Shift-work, night-work, rotating work schedules and jet-lag due to frequent travel are more and more prevalent in our society. Shift-work and poor sleep is associated with poor health outcomes, including the progression of T2DM (Morikawa et al., 2005). One contributing factor to this relationship may be the increased consumption of carbohydrate and/or fat-laden foods, along with altered meal patterns, in those experiencing chronic shift-work schedules (Lowden et al., 2010). Individuals with sleep disturbances also have a higher risk of developing T2DM (Kawakami et al., 2004).
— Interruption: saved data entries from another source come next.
-- ==== Sys2Proof/Config.lean ====
section
/-! DEFINITION. What the part fixes: capacities and ranges (stated by the spec), the reference clock's scale,
and the constants the spec leaves open, which are opaque. -/

namespace Sys2Proof.Config

/-- Pool numbers run from 0 to 1023 (R1). -/
def pools : Nat := 1024
/-- Slots of the Hold Table (R65). -/
def holdSlots : Nat := 16384
/-- Generations of a slot run from 0 to 32767 and wrap (R64). -/
def generations : Nat := 32768
/-- Places of the wait-entry store (R80). -/
def waitPlaces : Nat := 2048
/-- Entries of the Forwarding Table (R116). -/
def forwardEntries : Nat := 256
/-- Keys kept by the late-key record (R118). -/
def lateKeys : Nat := 64
/-- Ranges of a Node Group Map (R10). -/
def groupRanges : Nat := 512
/-- Pools per feature (R9). -/
def poolsPerFeature : Nat := 8
/-- Frames of the Farm intake queue (R171). -/
def farmIntake : Nat := 512
/-- Frames of the Service intake queue (R171). -/
def serviceIntake : Nat := 256
/-- Frames of the Farm Reply Queue (R177). -/
def farmReplies : Nat := 1024
/-- Entries of the Upstream Queue (R178). -/
def upstream : Nat := 1024
/-- Seat-traffic entries the Upstream Queue may hold (R178). -/
def upstreamSeat : Nat := 992
/-- Farm intake occupancy at which the pause control closes (R174). -/
def pauseAt : Nat := 448
/-- Farm intake occupancy at which the pause control opens again (R174). -/
def openAt : Nat := 256
/-- Pause time of the pause frames sent while PAUSED (R174). -/
def pauseQuanta : Nat := 65535
/-- The top of engine time, 2^48 - 1 (R131, R37). -/
def maxTime : Nat := 2 ^ 48 - 1
/-- The top of every statistics counter (R192). -/
def maxCount : Nat := 4294967295
/-- Milliseconds of a day (R7). -/
def dayMs : Nat := 86400000
/-- The device code (R185). -/
def deviceCode : Nat := 0x4620

/-- Cycles of the 156.25 MHz reference clock in one millisecond (00_scope.md, Pin summary; log 3). -/
def msCycles : Nat := 156250
/-- Cycles in one pause quantum of 512 bit times, 51.2 ns (R175; log 3). -/
def quantumCycles : Nat := 8
/-- Cycles of a probe window per millisecond of the probe interval, 1.5 × P (R141). -/
def windowCyclesPerMs : Nat := 234375
/-- Cycles between two pause frames while PAUSED, 2 ms (R174). -/
def refreshCycles : Nat := 312500

/-- The destination address of the Farm Port's pause frames: not given by the spec, free (log 10). -/
opaque pauseDestination : Mac
/-- The source address of the Farm Port's pause frames: not given by the spec, free (log 10). -/
opaque pauseSource : Mac
/-- The hardware revision less one: fixed in the part, not given by the spec, free (R185; log 11). -/
opaque revisionLessOne : Fin 255
/-- The value bytes that follow the indication "none" in a management reply, by place in the item: not given by
the spec, free (R181; log 11). -/
opaque absentByte : Nat → Byte
/-- The four bytes that carry an autonomy clock too great for them: not given by the spec, free (R148, R181, R186; log 46). -/
opaque greatClock : Nat → Word

/-- The hardware revision, a number from 1 upward that fits one byte (R181, R185). -/
def hardwareRevision : Nat := revisionLessOne.val + 1

end Sys2Proof.Config
end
Moreover, individuals with a genetic predisposition to diabetes have altered daily insulin secretion rhythms (Boden et al., 1999), which might make them more susceptible to external disruptions of the circadian cycle.
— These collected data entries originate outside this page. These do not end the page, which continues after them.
-- ==== Sys2Proof/Machine/Wire.lean ====
section
/-! DEFINITION. Bytes: byte order (R180), the frame check sequence (R172), the message check (R182), pause frames
(R170) and the shape of a frame the engine forms. -/

namespace Sys2Proof

/-- The number a run of bytes spells, most significant byte first (R180). -/
def beNat (bs : List Byte) : Nat := bs.foldl (fun acc b => acc * 256 + b.toNat) 0

/-- The `width` bytes that spell a number, most significant byte first (R180). -/
def beBytes : Nat → Nat → List Byte
  | 0, _ => []
  | width + 1, n => BitVec.ofNat 8 (n / 256 ^ width) :: beBytes width n

/-- The number in bytes `off` to `off + len - 1` of a body or header. -/
def field (bs : List Byte) (off len : Nat) : Nat := beNat ((bs.drop off).take len)

/-- One 32-bit field (node, process, tag, image word). -/
def wordAt (bs : List Byte) (off : Nat) : Word := BitVec.ofNat 32 (field bs off 4)

/-! ### The frame check sequence -/

/-- One bit of the 32-bit cyclic redundancy check, generator 04C11DB7h taken bit-reversed (R172; log 8). -/
def crcBit (c : Nat) : Nat := if c % 2 = 1 then (c / 2) ^^^ 0xEDB88320 else c / 2

/-- One byte of the check. -/
def crcByte (c : Nat) (b : Byte) : Nat :=
  crcBit (crcBit (crcBit (crcBit (crcBit (crcBit (crcBit (crcBit (c ^^^ b.toNat))))))))

/-- The cyclic redundancy check "as Ethernet computes it": register of ones, result complemented (R172; log 8). -/
def crc32 (bs : List Byte) : Word := BitVec.ofNat 32 ((bs.foldl crcByte 0xFFFFFFFF) ^^^ 0xFFFFFFFF)

/-- The bytes the frame check sequence covers: destination address to the end of the padding (R172). -/
def Frame.covered (f : Frame) : List Byte :=
  beBytes 6 f.dst.toNat ++ beBytes 6 f.src.toNat ++ beBytes 2 f.etype.toNat ++ f.payload

/-- The frame check sequence is right (R172). -/
def Frame.fcsGood (f : Frame) : Bool := decide (f.fcs = crc32 f.covered)

/-! ### The message check (R182) -/

/-- Addition of 16-bit numbers with end-around carry (R182). -/
def endAround (a b : Nat) : Nat := if 65536 ≤ a + b then a + b - 65535 else a + b

/-- The ones'-complement sum of bytes taken as 16-bit words, an odd last byte extended by a zero byte (R182). -/
def onesSum : Nat → List Byte → Nat
  | acc, [] => acc
  | acc, [a] => endAround acc (a.toNat * 256)
  | acc, a :: b :: rest => onesSum (endAround acc (a.toNat * 256 + b.toNat)) rest

/-- The message check of a header and body: the check field, bytes 16 and 17, is taken as zero (R182). -/
def messageCheck (message : List Byte) : Nat := onesSum 0 (message.take 16 ++ [0, 0] ++ message.drop 18)

/-! ### Pause frames (R170, R174) -/

/-- A pause frame: Ethernet type 8808h, control code 0001h, and a pause time of two bytes (R170; log 7). -/
def Frame.isPause (f : Frame) : Bool :=
  decide (f.etype = 0x8808 ∧ 4 ≤ f.payload.length ∧ field f.payload 0 2 = 1)

/-- The pause time a pause frame carries, in quanta (R170). -/
def Frame.pauseTime (f : Frame) : Half := BitVec.ofNat 16 (field f.payload 2 2)

/-- Zero bytes that fill a payload up to the 46 bytes an Ethernet frame needs (log 9). -/
def padded (payload : List Byte) : List Byte := payload ++ List.replicate (46 - payload.length) 0

/-- A frame the engine forms: padded, with its frame check sequence (R172). -/
def mkFrame (dst src : Mac) (etype : Half) (payload : List Byte) : Frame :=
  let bare : Frame := { dst, src, etype, payload := padded payload, fcs := 0 }
  { bare with fcs := crc32 bare.covered }

/-- The pause frame the Farm Port sends (R174). -/
def pauseFrame (quanta : Nat) : Frame :=
  mkFrame Config.pauseDestination Config.pauseSource 0x8808 (beBytes 2 1 ++ beBytes 2 quanta)

/-! ### The seat header (R180) -/

/-- The header and body of a seat message with its correct check, or, where `spoiled`, the correct check with all
sixteen bits inverted (R153, R180, R182). -/
def seatMessage (kind tag node process status : Nat) (body : List Byte) (spoiled : Bool) : List Byte :=
  let before := beBytes 1 1 ++ beBytes 1 kind ++ beBytes 2 body.length ++ beBytes 4 tag ++ beBytes 4 node ++ beBytes 4 process
  let after := beBytes 2 status ++ body
  let check := messageCheck (before ++ [0, 0] ++ after)
  before ++ beBytes 2 (if spoiled then 65535 - check else check) ++ after

end Sys2Proof
end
We investigated the effects of circadian disruption on the progression of T2DM using a mouse model with polygenic etiology and obese phenotypes. Male TALLYHO/JngJ (TH) mice have been proposed as a translational animal model of the human disease, as they develop T2DM at approximately 10 weeks of age, experiencing hyperglycemia, hyperinsulinemia, insulin resistance and obesity (Kim et al., 2001, 2006; Stewart et al., 2010). Our studies investigated the effects of an acute circadian disruptor on the progression of diabetes phenotypes using 6-h phase advances. We also examined the effects of running-wheel access to determine if they can alleviate the effects of circadian disruption on the progression of diabetes. Recent studies investigating the effects of circadian disruption in the form of shifting light/dark cycles (Gale et al., 2011; Iwamoto et al., 2014) have used multiple 6–8-h shifts per week to produce complete circadian desynchrony. Our study investigated how diabetic mice would respond behaviorally and physiologically the day following a single 6-h shift every 4–6 weeks (mimicking a single west–east airline travel event or a single change in a shift-schedule).

Methods

All animal studies were carried out with the approval from Bridgewater State University’s Institutional Animal Care and Use Committee (IACUC).
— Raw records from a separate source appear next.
/-- The figures of an account after a charge (R22, R24, R30, R36). -/
def Account.charged (a : Account) (tokens newHolds : Nat) : Account :=
  { a with
    h := a.h + tokens, holdCount := a.holdCount + newHolds, state := a.state.moved,
    peak := max a.peak (a.h + tokens - a.d), peakThis := max a.peakThis (a.h + tokens) }

/-- The figures of an account after the removal of a hold (R22, R24, R36). -/
def Account.credited (a : Account) (tokens : Nat) : Account :=
  { a with
    h := a.h - tokens, holdCount := a.holdCount - 1, state := a.state.moved, peakThis := max a.peakThis (a.h - tokens) }

/-! ### Usage reports (R107 to R110) -/

/-- A usage report is queued: reported H becomes H and the gap flag clears (R33, R107, R110). -/
def State.queueReport (p : Nat) (change : ChangeKind) (hold : Hold) (handle : Handle) (delta : Int) (s : State) : State :=
  (s.pushUp
    (UpEntry.report s.ownEth { node := hold.node, process := hold.process, tag := hold.tag }
      { pool := p, change, gap := (s.acct p).gap, handle, delta, resultingH := (s.acct p).h })).modAcct p
    (fun a => { a with reported := a.h, gap := false })

/-- The gap flag is set; REPORT_GAP is raised where it was clear (R33). -/
def State.setGap (p : Nat) (s : State) : State :=
  if (s.acct p).gap then s else (s.modAcct p (fun a => { a with gap := true })).raise .reportGap

/-- The report of a change that lowers H: queued where report room exists, else the gap flag is set (R109). -/
def State.reportRelease (p : Nat) (change : ChangeKind) (hold : Hold) (handle : Handle) (delta : Int) (s : State) : State :=
  if s.seatRoom then s.queueReport p change hold handle delta else s.setGap p

/-- A charge of `tokens` to a pool, taken whole, with its report in a SHARED pool (R22, R30, R31, R24, R36, R107). The caller
has tested the fit and, for a SHARED pool, report room; the place tested is kept for the report (R108; log 16). -/
def State.charge (p tokens newHolds : Nat) (change : ChangeKind) (hold : Hold) (handle : Handle) (s : State) : State :=
  let a := s.acct p
  let shared := decide (a.state = .shared)
  let kept := if shared then s.setReserved (s.reserved + 1) else s
  let charged := kept.setAcct p (a.charged tokens newHolds)
  let raised :=
    if a.overdraftInUse = 0 ∧ 0 < (a.charged tokens newHolds).overdraftInUse then charged.raise .poolOverdraft else charged
  let evaluated := raised.reevaluate p
  if shared then (evaluated.setReserved s.reserved).queueReport p change hold handle (Int.ofNat tokens) else evaluated

/-- A credit for the removal of a hold, taken whole, with its report or gap flag in a SHARED pool and its pass request
(R22, R31, R24, R32, R36, R109). -/
def State.credit (p : Nat) (change : ChangeKind) (hold : Hold) (handle : Handle) (s : State) : State :=
  let evaluated := (s.modAcct p (fun a => a.credited hold.tokens)).reevaluate p
  let reported :=
    if (s.acct p).state = .shared then evaluated.reportRelease p change hold handle (-(Int.ofNat hold.tokens)) else evaluated
  if 0 < hold.tokens then reported.accountAsks p else reported

/-- One more GRANT from the pool in this epoch (R36). -/
def State.countPoolGrant (p : Nat) (s : State) : State := s.modAcct p (fun a => { a with grantsThis := bump a.grantsThis })

/-! ### The Hold Table's slots (R64, R65, R67) -/

/-- The generation of a slot (R64). -/
def State.generation (s : State) (slot : Nat) : Nat := Table.getD s.holds.gens 0 slot

/-- The handle of the hold in a slot (R64; log 32). -/
def State.handleAt (s : State) (slot : Nat) : Handle := { service := false, gen := s.generation slot, slot }

/-- The occupied count (R65). -/
def State.occupied (s : State) : Nat := s.holds.slots.length

/-- The table is full (R66). -/
def State.tableFull (s : State) : Bool := decide (Config.holdSlots ≤ s.occupied)

/-- The lowest-numbered free slot (R65). -/
def State.lowestSlot (s : State) : Nat := Table.lowestFree 0 s.holds.slots

/-- The present hold a handle names (R55). -/
def State.namedHold (s : State) (h : Handle) : Option Hold :=
  if h.service = true ∨ s.generation h.slot ≠ h.gen then none else Table.get? s.holds.slots h.slot

/-- A pool's holds with their slots, in slot order. -/
def State.holdsOf (s : State) (p : Nat) : List (Nat × Hold) := s.holds.slots.filter (fun e => e.2.pool = p)

/-- A hold record is written in a slot. -/
def State.putHold (slot : Nat) (h : Hold) (s : State) : State := s.setHolds { s.holds with slots := Table.put s.holds.slots slot h }

/-- A slot is freed and its generation rises by one, wrapping (R64, R67). -/
def State.freeSlot (slot : Nat) (s : State) : State :=
  s.setHolds
    { slots := Table.remove s.holds.slots slot,
      gens := Table.putD s.holds.gens 0 slot ((s.generation slot + 1) % Config.generations) }

/-- The slot-freed notice (R67): a pass is asked for on each stalled pool, and, where the table was full, on every pool
with a waiting queue in pool-number order (R89, R90). -/
def State.slotFreed (wasFull : Bool) (s : State) : State :=
  if wasFull then (s.askPasses s.stalledPools).askAllOrdered s.waitingPools else s.askPasses s.stalledPools

/-- The removal of a hold, with credit, report and slot-freed notice (R67). -/
def State.removeHold (slot : Nat) (hold : Hold) (change : ChangeKind) (s : State) : State :=
  ((s.freeSlot slot).credit hold.pool change hold (s.handleAt slot)).slotFreed s.tableFull

/-- A reclaim: the removal at grace end, counted among reclaims (R69). -/
def State.reclaim (slot : Nat) (hold : Hold) (s : State) : State :=
  (s.removeHold slot hold .reclaim).setMgmt
    { (s.removeHold slot hold .reclaim).mgmt with
      stats := { (s.removeHold slot hold .reclaim).mgmt.stats with reclaims := bump (s.removeHold slot hold .reclaim).mgmt.stats.reclaims } }

/-- A renew deadline (R37). -/
def State.renewDeadline (s : State) (interval : Nat) : Nat := capTime (s.time.now + interval * 1000)

/-- A hold taken by a join or an upgrade: ACTIVE, one use more, the interval and its deadline; tokens as given (R51). -/
def Hold.joined (h : Hold) (tokens interval deadline : Nat) : Hold :=
  { h with tokens, useCount := h.useCount + 1, state := .active, interval, deadline }

/-- What a grant lacks (R50, R86). -/
inductive Lack where
  | slot
  | report
  deriving DecidableEq, Repr

/-- What a new hold of a pool lacks, if anything: a free slot, then, in a SHARED pool, report room (R50, R86). -/
def State.newHoldLack (s : State) (p : Nat) : Option Lack :=
  if s.tableFull then some .slot
  else if (s.acct p).state = .shared ∧ s.seatRoom = false then some .report
  else none

/-- What an upgrade lacks: report room in a SHARED pool (R51, R87). -/
def State.upgradeLack (s : State) (p : Nat) : Option Lack :=
  if (s.acct p).state = .shared ∧ s.seatRoom = false then some .report else none

/-- A hold as a grant creates it (R50, R86). -/
def State.freshHold (s : State) (p : Nat) (node process tag : Word) (tokens interval : Nat) : Hold :=
  { pool := p, node, process, tokens, useCount := 1, state := .active, interval, deadline := s.renewDeadline interval,
    granted := s.time.now, tag }

/-- A new hold is created in the lowest free slot, charged, and reported for a SHARED pool (R50, R65, R86). -/
def State.newHold (p : Nat) (hold : Hold) (s : State) : State :=
  ((s.putHold s.lowestSlot hold).charge p hold.tokens 1 .grant hold (s.handleAt s.lowestSlot)).countPoolGrant p

/-- A hold is joined: no charge and no report (R51); the grant is counted in the hold's pool (log 41). -/
def State.joinHold (slot : Nat) (hold : Hold) (interval : Nat) (s : State) : State :=
  (s.putHold slot (hold.joined hold.tokens interval (s.renewDeadline interval))).countPoolGrant hold.pool

/-- A hold is upgraded to `tokens`: the delta is charged, and reported for a SHARED pool (R51). The pool charged is the hold's, which
the caller has tested (R22, R108), also where a wrapped generation makes a wait entry's handle name a hold of another pool (log 41). -/
def State.upgradeHold (slot : Nat) (hold : Hold) (tokens interval : Nat) (s : State) : State :=
  ((s.putHold slot (hold.joined tokens interval (s.renewDeadline interval))).charge hold.pool (tokens - hold.tokens) 0 .upgrade
      (hold.joined tokens interval (s.renewDeadline interval)) (s.handleAt slot)).countPoolGrant hold.pool

/-- The GRANT for the hold in a slot (R45). -/
def State.grantBody (s : State) (slot tokens interval : Nat) : FarmBody :=
  .grant (s.handleAt slot) tokens interval (s.renewDeadline interval)

/-! ### The wait store (R80 to R82) -/

/-- A pool's queue, oldest first (R81). -/
def State.poolQueue (s : State) (p : Nat) : List WaitEntry := s.queues.entries.filter (fun e => e.pool = p)

/-- An entry is the head of its queue (R81). -/
def State.isHead (s : State) (e : WaitEntry) : Bool := decide (((s.poolQueue e.pool).head?.map (fun x => x.key)) = some e.key)

/-- An entry leaves the store, and its pool's queue length falls by one (R82). -/
def State.unlink (e : WaitEntry) (s : State) : State :=
  (s.setQueues { s.queues with entries := s.queues.entries.eraseP (fun x => x.key = e.key) }).modAcct e.pool
    (fun a => { a with queueLength := a.queueLength - 1 })

/-- An entry leaves the store, and a pass is asked for where it was the head (R82). -/
def State.unlinkAsking (e : WaitEntry) (s : State) : State := if s.isHead e then (s.unlink e).askPass e.pool else s.unlink e

/-- An entry is removed and its client answered (R82). -/
def State.dismiss (b : FarmBody) (e : WaitEntry) (s : State) : State := (s.unlink e).toFarm e.addrs e.key b

/-- Each entry of a list is removed and its client answered, in the order of the list. -/
def State.dismissAll (b : FarmBody) (es : List WaitEntry) (s : State) : State := es.foldl (fun t e => t.dismiss b e) s

/-- Every waiting entry in pool-number order, each queue in queue order (R43, R95). -/
def State.entriesByPool (s : State) : List WaitEntry := s.waitingPools.flatMap s.poolQueue

/-! ### Forwards (R46, R96, R116) -/

/-- A request key stands in a wait entry or in the Forwarding Table (R47). -/
def State.keyStands (s : State) (k : Key) : Bool :=
  s.queues.entries.any (fun e => e.key = k) || s.fwd.entries.any (fun e => e.key = k)

/-- A Forwarding Table entry is free and seat-traffic room exists (R43, R46). -/
def State.forwardRoom (s : State) : Bool := decide (s.fwd.entries.length < Config.forwardEntries) && s.seatRoom

/-- A Forwarding Table entry is created, with its deadline, and counted (R37, R116). -/
def State.addForward (k : Key) (kind : RequestKind) (feature : Nat) (a : Addrs) (s : State) : State :=
  (s.setFwd
    { s.fwd with
      entries :=
        s.fwd.entries ++ [{ key := k, kind, feature, deadline := capTime (s.time.now + s.mgmt.params.forwardTimeout), addrs := a }] }).setMgmt
    { s.mgmt with stats := { s.mgmt.stats with forwards := bump s.mgmt.stats.forwards } }

/-- A farm request is handed to the Delegation Unit to be forwarded (R46). -/
def State.forwardRequest (f : Frame) (k : Key) (kind : RequestKind) (feature : Nat) (s : State) : State :=
  if s.link.state = .lost then s.toFarm (addrsOf f) k .unreachable
  else if s.keyStands k then s.retry (addrsOf f) k .duplicateTag
  else if s.forwardRoom = false then s.retry (addrsOf f) k .noRoom
  else (s.addForward k kind feature (addrsOf f)).pushUp (UpEntry.forward f)

/-- The CHECKOUT rebuilt from a wait entry (R96). -/
def State.rebuiltBody (s : State) (e : WaitEntry) : CheckoutBody :=
  { feature := (s.record e.pool).feature, flags := e.flags, version := e.version, seats := e.seats, cores := e.cores,
    waitLimit := (e.deadline - s.time.now) / 1000, interval := e.interval }

/-- An entry that has left the store is forwarded as a rebuilt CHECKOUT under its request key (R96). -/
def State.forwardEntry (e : WaitEntry) (s : State) : State :=
  (s.addForward e.key .checkout (s.record e.pool).feature e.addrs).pushUp (UpEntry.rebuilt s.ownEth e.key (s.rebuiltBody e))

/-- An entry is handed on at the entry into DRAINING (R43). -/
def State.drainEntry (e : WaitEntry) (s : State) : State :=
  if s.link.state = .lost then s.dismiss .unreachable e
  else if (s.unlink e).forwardRoom then (s.unlink e).forwardEntry e
  else (s.unlink e).retry e.addrs e.key .noRoom

/-- An entry is handed on by REVOKE (R114). -/
def State.revokeEntry (e : WaitEntry) (s : State) : State :=
  if s.link.state ≠ .lost ∧ (s.unlink e).forwardRoom = true then (s.unlink e).forwardEntry e
  else (s.unlink e).retry e.addrs e.key .noRoom

end Sys2Proof.Machine
end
Characterizing the circadian locomotor activity phenotype of TH mice

In order to assess the effects of 6-h phase shifts on the diabetes in TH mice, we first characterized the behavioral circadian free-running rhythm of TH mice to determine if they would be a good model for circadian rhythm studies. Eight, 5-week-old, male TH mice were purchased from Jackson Laboratories (Bar Harbor, ME, USA) and were fed standard chow (Lab Diet 5001) and water ad libitum. They were individually housed in running-wheel cages (StarrLife Sciences, Oakmont, PA, USA, wheel diameter: 23 cm) and initially maintained in a 12:12 light–dark cycle (LD; ~50 lux) for 2 weeks. After the entrainment period, all animals were placed into constant darkness (DD). Locomotor activity was monitored by the Vital View Data Acquisition System (StarrLife Sciences) in 10-min bins. Running-wheel activity data were used to determine the free-running locomotor activity rhythm, using the automatic onset detection calculation and Chi-square periodogram in ClockLab (Actimetrics, Wilmette, IL, USA) for both pre-onset diabetes (Weeks 7–9) and post-onset diabetes (Weeks 10–12), as well as overall activity as measured by number of wheel-turns per day. The onset of diabetes was approximated by observing an increase in non-fasting blood glucose levels to above 250 mg/dL at Week 10 (method described below), as previously characterized by Kim et al. (2006). Paired t-tests were used to determine if the behavioral free-running period changed after the approximate onset of diabetes at Week 10 in TH mice.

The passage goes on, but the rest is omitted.